The Watsons Go to Birmingham—1963 Writing Style

Exaggerated, Episodic

Kenny just loves to exaggerate, and that makes for some pretty interesting descriptions along the way. But because this kid has such a vivid imagination, we as readers have to stop and decode Kenny's exaggerations to figure out what's really going on. Here are a few of our favorite descriptions a la Kenny:

• "It was so cold that if you spit, the slob would be an ice cube before it hit the ground. It was about a zillion degrees below zero" (1.2).
• "I didn't see it, but I bet Byron's lips stretched a mile before they finally let go of that mirror" (1.144).
• "About a million fingers pointed at the new kids and a million laughs almost knocked them over" (2.52).
• "Momma and Dad had threatened to send Byron to Grandma Sands about a million times, but we never thought it would happen. [...] The first reason was that Alabama was about two million miles from Flint" (8.177).

And there are a zillion more examples where those came from.

Episode One

You might have noticed that Watsons isn't told as one continuous chain of events. Instead, the author gives us a bunch of individual episodes from the Watsons' lives.
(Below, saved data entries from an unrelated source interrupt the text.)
/-- RECORD_OPENING (13 R342 to R345, R351): the record that starts at the first boundary opens when the present reaches
boundary + L; the yield group is applied. -/
def execRecordOpening (o : Opt) (s : State) : Out :=
  let s := s.begin o
  match s.yld.bounds with
  | [] => .next s
  | b :: rest =>
    if s.runs rSVC = false ∨ o < b.opt + s.yld.lag * tenMs then .next s
    else
      let s1 := (s.takeEntries b.opt).closeRec b
      let s2 := if b.raised then s1.updYld fun y => { y with tails := y.tails ++ [s1.tailOf b] } else s1
      let s3 := if s2.yld.held = [] ∧ s.yld.openRec = none ∧ s.yld.flow0 = 0 then
          s2.updYld fun y => { y with lastF := b.opt + y.lag * tenMs, flow0 := b.opt + y.lag * tenMs } else s2
      let s4 := s3.updYld fun y => { y with bounds := rest }
      let s5 := s4.yldBoundary
      let s6 := s5.chooseLag b
      let s7 := match b.clear with
        | some k => s6.clearRaster k
        | none => s6
      .next (s7.updYld fun y => { y with openRec := some (s7.newRec b) }).takeDue

/-! Flow into records (13 R345 to R348). -/

/-- What frame `f` adds to a record (13 R345, R353): its flags, and its masses and moisture where no tail has taken them. -/
def YldRec.addFrame (r : YldRec) (f : YldFrame) : YldRec :=
  let fl (c : Bool) (k : Nat) : W16 := if c then BitVec.ofNat 16 (2 ^ k) else 0
  let r := { r with calGen := f.calGen,
                    changes := r.changes ++ f.change.toList,
                    flags := r.flags ||| fl (!f.wet.2) 2 ||| fl (f.wet.2 && !f.dry.2) 3 ||| fl f.moistHeld 4
                      ||| fl f.change.isSome 7 ||| fl f.degraded 12 }
  let mass (x : F32) : F64 := dmul (dOfF x) (dRat (f.ticks * 50) 1000)
  if f.wet.2 ∧ f.spent = false then
    { r with wet := dadd r.wet (mass f.wet.1), dry := if f.dry.2 then dadd r.dry (mass f.dry.1) else r.dry,
             moistSum := if f.moist.2 then dadd r.moistSum (dOfF f.moist.1) else r.moistSum,
             moistN := if f.moist.2 then r.moistN + 1 else r.moistN }
  else r

/-- What frame `f` adds to a tail (13 R347). -/
def YldTail.addFrame (t : YldTail) (f : YldFrame) : YldTail :=
  let mass (x : F32) : F64 := dmul (dOfF x) (dRat (f.ticks * 50) 1000)
  if f.wet.2 then { t with wet := dadd t.wet (mass f.wet.1), dry := if f.dry.2 then dadd t.dry (mass f.dry.1) else t.dry } else t

/-- The first element that satisfies `p`, changed by `f`. -/
def updFirst {α : Type} (p : α → Bool) (f : α → α) : List α → List α
  | [] => []
  | x :: t => if p x then f x :: t else x :: updFirst p f t

/-- Whether frame `f` lies in a tail. -/
def YldTail.has (t : YldTail) (f : YldFrame) : Bool := decide (t.start < f.opt) && decide (f.opt ≤ t.stop)

/-- Whether frame `f` lies in the flow interval of closed record `r`, no earlier record holding it. -/
def YldRec.has (r : YldRec) (f : YldFrame) : Bool :=
  match r.f1 with
  | some g => decide (f.opt ≤ g)
  | none => false

/-- Counting the frames that a tail or a closed record holds (13 R345); later frames wait, frames before the first record's
flow interval count nowhere.  A frame of a tail brings its flags to the record whose flow interval holds it. -/
def YldSt.assign (y : YldSt) : YldSt :=
  y.frames.foldl (fun a f =>
    if f.opt ≤ a.flow0 then a
    else
      let t := !f.spent && a.tails.any (fun t => t.has f)
      let a := if t then { a with tails := updFirst (fun t => t.has f) (fun t => t.addFrame f) a.tails } else a
      let f := if t then { f with spent := true } else f
      if a.held.any (fun r => r.has f) then { a with held := updFirst (fun r => r.has f) (fun r => r.addFrame f) a.held }
      else { a with frames := a.frames ++ [f] }) { y with frames := [] }

/-- Whether a closed record is complete (13 R348). -/
def YldSt.isComplete (y : YldSt) (now : Opt) (r : YldRec) : Bool :=
  match r.f1 with
  | some g => decide (g ≤ now) && decide (g ≤ y.lastFrame)
  | none => false

/-- Shares of `total` in proportion to areas, rounded to the nearest, the remainder to the last (13 R346, R347). -/
def shares (total : Int) (areas : List F64) : List Int :=
  let sum := areas.foldl (fun a x => a.add (Q.ofD x)) (Q.ofInt 0)
  let raw := areas.map fun x => (((Q.ofInt total).mul (Q.ofD x)).div sum).round
  match raw.reverse with
  | [] => []
  | _ :: t => (t.reverse) ++ [total - t.foldl (fun a k => a + k) 0]

/-- Whether the areas of a window sum to more than 0. -/
def someArea (l : List YldRec) : Bool := l.any fun r => dlt 0 r.area

/-- Whether a record lies in the fill window of its pass (13 R346). -/
def YldRec.inFill (r : YldRec) (fill : Nat) : Bool :=
  match r.pass with
  | some p => decide (r.h0 < p + fill)
  | none => false

/-- Giving each record that satisfies `p`, in order, its share. -/
def giveShares (p : YldRec → Bool) (f : YldRec → Int → Int → YldRec) : List YldRec → List Int → List Int → List YldRec
  | [], _, _ => []
  | r :: t, w, d =>
    if p r then f r (w.headD 0) (d.headD 0) :: giveShares p f t (w.drop 1) (d.drop 1) else r :: giveShares p f t w d

/-- The fill pool of pass `p` (13 R346), once the last record of its window is complete. -/
def State.poolFill (s : State) (p : Opt) : State :=
  let win (r : YldRec) : Bool := r.pass == some p && r.inFill s.fillS && !r.pooled
  let w := s.yld.held.filter win
  match w.getLast? with
  | none => s
  | some last =>
    let final := last.endsPass || decide (p + s.fillS ≤ last.h1.getD 0)
    if final && w.all (fun r => s.yld.isComplete s.clk.opt r) then
      let areas := w.map YldRec.area
      let tw := dRound (w.foldl (fun a r => dadd a r.wet) 0)
      let td := dRound (w.foldl (fun a r => dadd a r.dry) 0)
      let mark (r : YldRec) : YldRec := { r with pooled := true, flags := r.flags ||| 0x0200 }
      if someArea w then
        s.updYld fun y => { y with held := giveShares win (fun r a b => { mark r with wetG := some a, dryG := some b }) y.held
                                             (shares tw areas) (shares td areas) }
      else s.updYld fun y => { y with held := y.held.map fun r => if win r then mark r else r }
    else s

/-- TAIL_END (13 R347): the tail's masses are shared among the records of the empty window, which set TAIL, or go whole to the last
record of the pass. -/
def execTailEnd (o : Opt) (s : State) : Out :=
  let s := s.begin o
  let s := s.updYld YldSt.assign
  match s.yld.tails with
  | [] => .next s
  | t :: rest =>
    if s.runs rSVC = false ∨ o < t.stop ∨ s.yld.lastFrame < t.stop then .next s
    else
      let s1 := s.poolFill t.pass
      let win (r : YldRec) : Bool := r.pass == some t.pass && decide (t.raiseAt ≤ r.h0 + s1.emptyS)
      let w := s1.yld.held.filter win
      let tw := dRound t.wet
      let td := dRound t.dry
      let mark (r : YldRec) (a b : Int) : YldRec :=
        { r with tailed := true, tailW := r.tailW + a, tailD := r.tailD + b, flags := if win r then r.flags ||| 0x0100 else r.flags }
      let held := if someArea w then
          giveShares win (fun r a b => mark r a b) s1.yld.held (shares tw (w.map YldRec.area)) (shares td (w.map YldRec.area))
        else s1.yld.held.map fun r =>
          if r.pass == some t.pass && r.endsPass then mark r tw td else if win r then mark r 0 0 else r
      .next (s1.updYld fun y => { y with held := held, tails := rest })

/-- Whether a record waits for the tail of its pass (13 R347): it lies in the empty window, or is the last of the pass. -/
def State.tailHeld (s : State) (r : YldRec) : Bool :=
  let inWin (raise : Opt) : Bool := decide (raise ≤ r.h0 + s.emptyS) || r.endsPass
  match r.pass with
  | none => false
  | some p => s.yld.tails.any (fun t => t.pass == p && inWin t.raiseAt)
      || s.yld.bounds.any (fun b => b.raised && b.pass == some p && inWin b.opt)

/-! Writing (13 R348, R352 to R360). -/

/-- PASS of a record (13 R348). -/
def YldRec.passCode (r : YldRec) (fill : Nat) : Nat :=
  if r.working = false then 0 else if r.flags.getLsbD 8 then 3 else if r.pooled || r.inFill fill then 1 else 2

/-- The 64 bytes of a record, its CRC appended (13 R352). -/
def withCrc (b : List Byte) : List Byte := b ++ leBytes 4 (crc32c b).toNat

/-- FLAGS of a record (13 R353). -/
def YldRec.flagWord (r : YldRec) (first trunc : Bool) : Nat :=
  (r.flags ||| (if (r.last.map YldEntry.dvtSet).getD false then 0 else 1) ||| (if first then 0x0400 else 0)
    ||| (if trunc then 0x0800 else 0)).toNat

/-- Bytes 0 to 59 of data record `r` (13 R352). -/
def YldRec.body (r : YldRec) (seq : Nat) (first trunc : Bool) (fill : Nat) : List Byte :=
  let e := r.last.getD default
  let h1 := r.h1.getD 0
  let area := satField 32 (dRound (dmul r.area (dOfInt 10000)))
  let dist := satField 16 (dRound (dmul r.dist (dOfInt 100)))
  let fl := r.flagWord first trunc
  let wet := (r.wetG.getD (dRound r.wet)) + r.tailW
  let dry := (r.dryG.getD (dRound r.dry)) + r.tailD
  let moist := if r.moistN = 0 then 0xFFFF else satField 16 (dRound (dmul (ddiv r.moistSum (dOfInt r.moistN)) (dOfInt 100)))
  leBytes 4 seq ++ leBytes 8 h1 ++ leBytes 8 (if e.dvtSet then e.dvt else 0) ++ leBytes 2 e.epoch.toNat ++ leBytes 2 fl
    ++ leBytes 4 (ofInt32 (dRound (dmul e.lat (dOfInt 10000000)))).toNat
    ++ leBytes 4 (ofInt32 (dRound (dmul e.lon (dOfInt 10000000)))).toNat
    ++ leBytes 4 (satField 32 wet) ++ leBytes 4 (if fl.testBit 3 then 0xFFFFFFFF else satField 32 dry) ++ leBytes 4 area
    ++ leBytes 2 (min (divRound (h1 - r.h0) tenMs) 0xFFFF) ++ leBytes 2 dist
    ++ leBytes 2 (if dist = 0 then 0 else min (divRound (10 * area) dist) 0xFFFF) ++ leBytes 2 moist
    ++ leBytes 2 (satField 16 (fRoundAway (fmul e.hdg (fOfInt 100)))) ++ leBytes 2 (min r.lag 0xFFFF)
    ++ leBytes 1 (r.crop % 16) ++ leBytes 1 (r.passCode fill) ++ leBytes 2 r.calGen.toNat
Each of these events add up to the necessary trip to Birmingham in the summer of 1963 to dump—um, drop off—Byron.

In one chapter we learn about the dinosaur war, in another the stolen gloves, in another the bird assassination, in another the conk—the list goes on. Each event doesn't really lead to or cause the next, and sometimes we get the feeling that several weeks or even months might have passed between chapters.

The nice thing about this style is that we just get to read the interesting parts of the story. The author skips over all the weeks when the Watsons are just a regular old family going to school and eating dinner and doing homework. Instead, he goes straight to the Weird Watson moments, like when someone has his lips stuck to a car or is setting parachutes on fire in the bathroom. You know, the juicy stuff.